Daniel Peer (University of Vienna)
On the Edgeworth expansion of the maxima and the blessings of dimensionality
Let $X_1,\ldots, X_n \in \mathbb{R}^d$ be a sequence of i.i.d. random vectors, where $d$ may be potentially much larger than $n$. A fundamental problem in high-dimensional statistics concerns normal approximations and convergence properties of the maximum statistic $$M_n=\max_{1\leq k\leq d} \frac{1}{\sqrt{n}}\sum_{i=1}^n X_{i,k},$$ whose study was initiated in seminal works by Chernozhukov, Chetverikov and Kato. A next step in understanding the asymptotic properties of $M_n$ and accompanying quantile approximations is the development of Edgeworth-type expansions and corresponding bootstrap methods. A very recent result in this direction was established by Koike, developing an Edgeworth expansion for $\frac{1}{\sqrt{n}}\sum_{i=1}^n X_i$ based on Stein kernels, subject to some regularity conditions. In our project, we view the problem through the lens of Poisson-approximations to directly construct an Edgeworth expansion for $M_n$. Our main assumptions are a Cram\'{e}r-type condition for all pairs of components of $X_i$ and a notion of weak dependence across the dimension. Utilizing this expansion, we obtain second order approximations for $\mathbb{P}(M_n\leq x)$ and the quantiles of $M_n$. Under suitable uniformity assumptions on the moments across components, we improve these convergence rates to third and higher orders. Furthermore, we extend our results to studentized case, that is to the statistic $\max_{1\leq k\leq d} T_{n,k}$, where $T_{n,k}$ are the component-wise Student-t statistics.

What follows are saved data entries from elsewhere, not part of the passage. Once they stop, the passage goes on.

-- ==== Sys2Proof/Machine/StateMotion.lean ====
section
/-! DEFINITION. The state of the motor bridges and the valve groups (chapters 08 and 09), as plain data. Instants are
`now` unless a field says zone time. -/

namespace Sys2Proof.Machine

/-- Bridge states of Table 8-3. -/
inductive BrState where
  | coast
  | brake
  | waitToken
  | start
  | run
  | stopping
  | reversing
  | tripped
  deriving DecidableEq, Repr

/-- A commanded move (Table 8-9): MODE, DUTY, TARGET, HOME. -/
structure BrCmd where
  mode   : Nat
  duty   : Nat
  target : Int
  home   : Bool
  deriving DecidableEq, Repr

/-- An anti-pinch reversal (R276). -/
structure Reversal where
  detectAt : Nat
  /-- the braking time of step 2, ns -/
  pause    : Nat
  driveAt  : Option Nat
  counted  : Nat
  deriving DecidableEq, Repr

/-- Sums of one bin of a learning run: current in mA, period in us, samples of each (R278). -/
structure LearnBin where
  curSum : Nat
  curN   : Nat
  perSum : Nat
  perN   : Nat
  deriving DecidableEq, Repr

/-- A bridge (Tables 8-3, 8-11 to 8-13). -/
structure BrSt where
  st        : BrState
  cmd       : BrCmd
  /-- a command received in REVERSING, with its host (R267) -/
  deferred  : Option (BrCmd × Fin 16)
  /-- the last driven direction: true FORWARD -/
  fwd       : Bool
  /-- WAIT_TOKEN came from COAST -/
  fromCoast : Bool
  posValid  : Bool
  pos       : Int
  /-- CLOSE_I and CLOSE_T of the profile that matches TRAVEL (R279) -/
  profile   : Option (List Nat × List Nat)
  learning  : Bool
  uvOff     : Bool
  /-- BR_CLEAR has set the clear grant, and its host -/
  clear     : Bool
  clearFor  : Fin 16
  lastHost  : Fin 16
  /-- sticky [12:0] of word 0500h -/
  sticky    : BitVec 13
  cfg1      : Word
  cfg2      : Word
  cfg3      : Word
  /-- words 0501h and 0503h as the last start from rest took them (R286) -/
  act1      : Word
  act3      : Word
  stateAt   : Nat
  /-- the last 8 counted periods in ns, newest first (R271) -/
  periods   : List Nat
  lastPulse : Option Nat
  /-- when the legs last began to drive -/
  driveAt   : Nat
  moveAt    : Nat
  /-- time spent in START and RUN before the present stretch (R273) -/
  ranNs     : Nat
  /-- end code of the stop in progress (record 0502h); 0 none -/
  stopEnd   : Nat
  rev       : Option Reversal
  /-- bins of the closing run in progress, and the means of the counted runs (R278) -/
  learnRun  : Option (List LearnBin)
  learnt    : List (List (Nat × Nat))
  tok       : Tok
  tokDue    : Option Nat
  staged    : Bool
  mirPend   : Bool
  mirAt     : Option Nat
  mirLife   : BitVec 48
  /-- i_f at the last evaluation of R275, mA -/
  filtered  : Nat
  current   : Int
  va        : Int
  vb        : Int
  /-- when CURRENT, VA and VB were converted; none since D10 last came on (Table 8-11) -/
  timeI     : Option Nat
  timeA     : Option Nat
  timeB     : Option Nat
  deriving DecidableEq, Repr

/-- At least one conversion since D10 last came on (Table 8-11). -/
def BrSt.valid (b : BrSt) : Bool := b.timeI.isSome || b.timeA.isSome || b.timeB.isSome

/-- A leg (word 0505h): TJ in degC, sticky [2:0]. -/
structure LegSt where
  tj       : Int
  limiting : Bool
  sticky   : BitVec 3
  deriving DecidableEq, Repr

/-- Valve states of Table 9-2. -/
inductive VlState where
  | off
  | waitToken
  | hdrRise
  | on
  | clamp
  | window
  | tripped
  deriving DecidableEq, Repr

/-- A valve switch (Tables 9-2, 9-8 to 9-10). Voltages in mV. -/
structure VlSt where
  st        : VlState
  mode      : Bool
  uvOff     : Bool
  openCoil  : Bool
  drainHigh : Bool
  /-- since when every reading meets / fails OPEN_COIL and DRAIN_HIGH (R303) -/
  diagIn    : Vector (Option Nat) 2
  diagOut   : Vector (Option Nat) 2
  tj        : Int
  lastHost  : Fin 16
  /-- sticky [9:0] of word 0600h -/
  sticky    : BitVec 10
  /-- marked latched by its own thermal trip (R293) -/
  marked    : Bool
  clear     : Bool
  /-- word 0602h without its live fields, and as the last turn-off took it (R311) -/
  cfg       : Word
  act       : Word
  partner   : Option (Fin 16)
  guard_    : Bool
  result    : BitVec 2
  cause     : BitVec 3
  closeTime : Nat
  clampTime : Nat
  /-- the result of the window of this turn-off has been given (R297) -/
  ended     : Bool
  /-- the turn-off command, the 8-bit samples of vd since (newest first), and k0 (R295, R296) -/
  offAt     : Nat
  samples   : List Nat
  k0        : Nat
  onAt      : Nat
  tok       : Tok
  tokDue    : Option Nat
  staged    : Bool
  mirPend   : Bool
  mirAt     : Option Nat
  mirLife   : BitVec 48
  volt      : Int
  /-- when the drain was converted; none since D10 last came on (Table 9-8) -/
  timeV     : Option Nat
  deriving DecidableEq, Repr

/-- HSTATE of Table 9-10. -/
inductive HdState where
  | off
  | rising
  | on
  | falling
  deriving DecidableEq, Repr

/-- A valve header (words 0601h and 0603h). -/
structure VhSt where
  st       : HdState
  stateAt  : Nat
  prot     : Prot
  clear    : Bool
  retry    : Nat
  tripAt   : Nat
  tripKind : Nat
  /-- tRTY runs from here: the trip, moved on by the time spent in retention (R219, R300) -/
  coolFrom : Nat
  cleanNs  : Nat
  cleanAt  : Nat
  limiting : Bool
  tj       : Int
  /-- sticky [5:0] of word 0601h -/
  sticky   : BitVec 6
  /-- word 0603h, and as the last turn-off or turn-on took its TRIP_MODE, RETRY_SET and RETRY_DELAY (R311) -/
  cfg      : Word
  act      : Word
  current  : Int
  volt     : Int
  /-- when current and output were converted; none since D10 last came on (Table 9-8) -/
  timeI    : Option Nat
  timeV    : Option Nat
  deriving DecidableEq, Repr

end Sys2Proof.Machine
end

Daria Tieplova (Aarhus University)
Testing approximate sphericity for high-dimensional covariance matrices
Exact testing of model assumptions is often of limited relevance, especially in high-dimensional settings. Structural assumptions on large-dimensional covariance matrices such as sphericity are rarely expected to hold exactly for real data and practitioners are often primarily interested in whether such model assumptions are approximately satisfied. In this work, we propose a test for approximate sphericity of high-dimensional covariance matrices, where the tolerated level of deviation from sphericity can be chosen by the user. Our test statistic is based on estimators of the largest and smallest eigenvalue of the population covariance matrix in a high-dimensional regime, where the corresponding sample eigenvalues are not consistent. We derive theoretical guarantees showing that the test keeps the prescribed asymptotic level under the null hypothesis and is power consistent under the alternative. Our key theoretical contribution is a joint central limit theorem for the estimators of the extreme eigenvalues of the population covariance matrix, provided the corresponding eigenvalues exceed the critical phase transition threshold.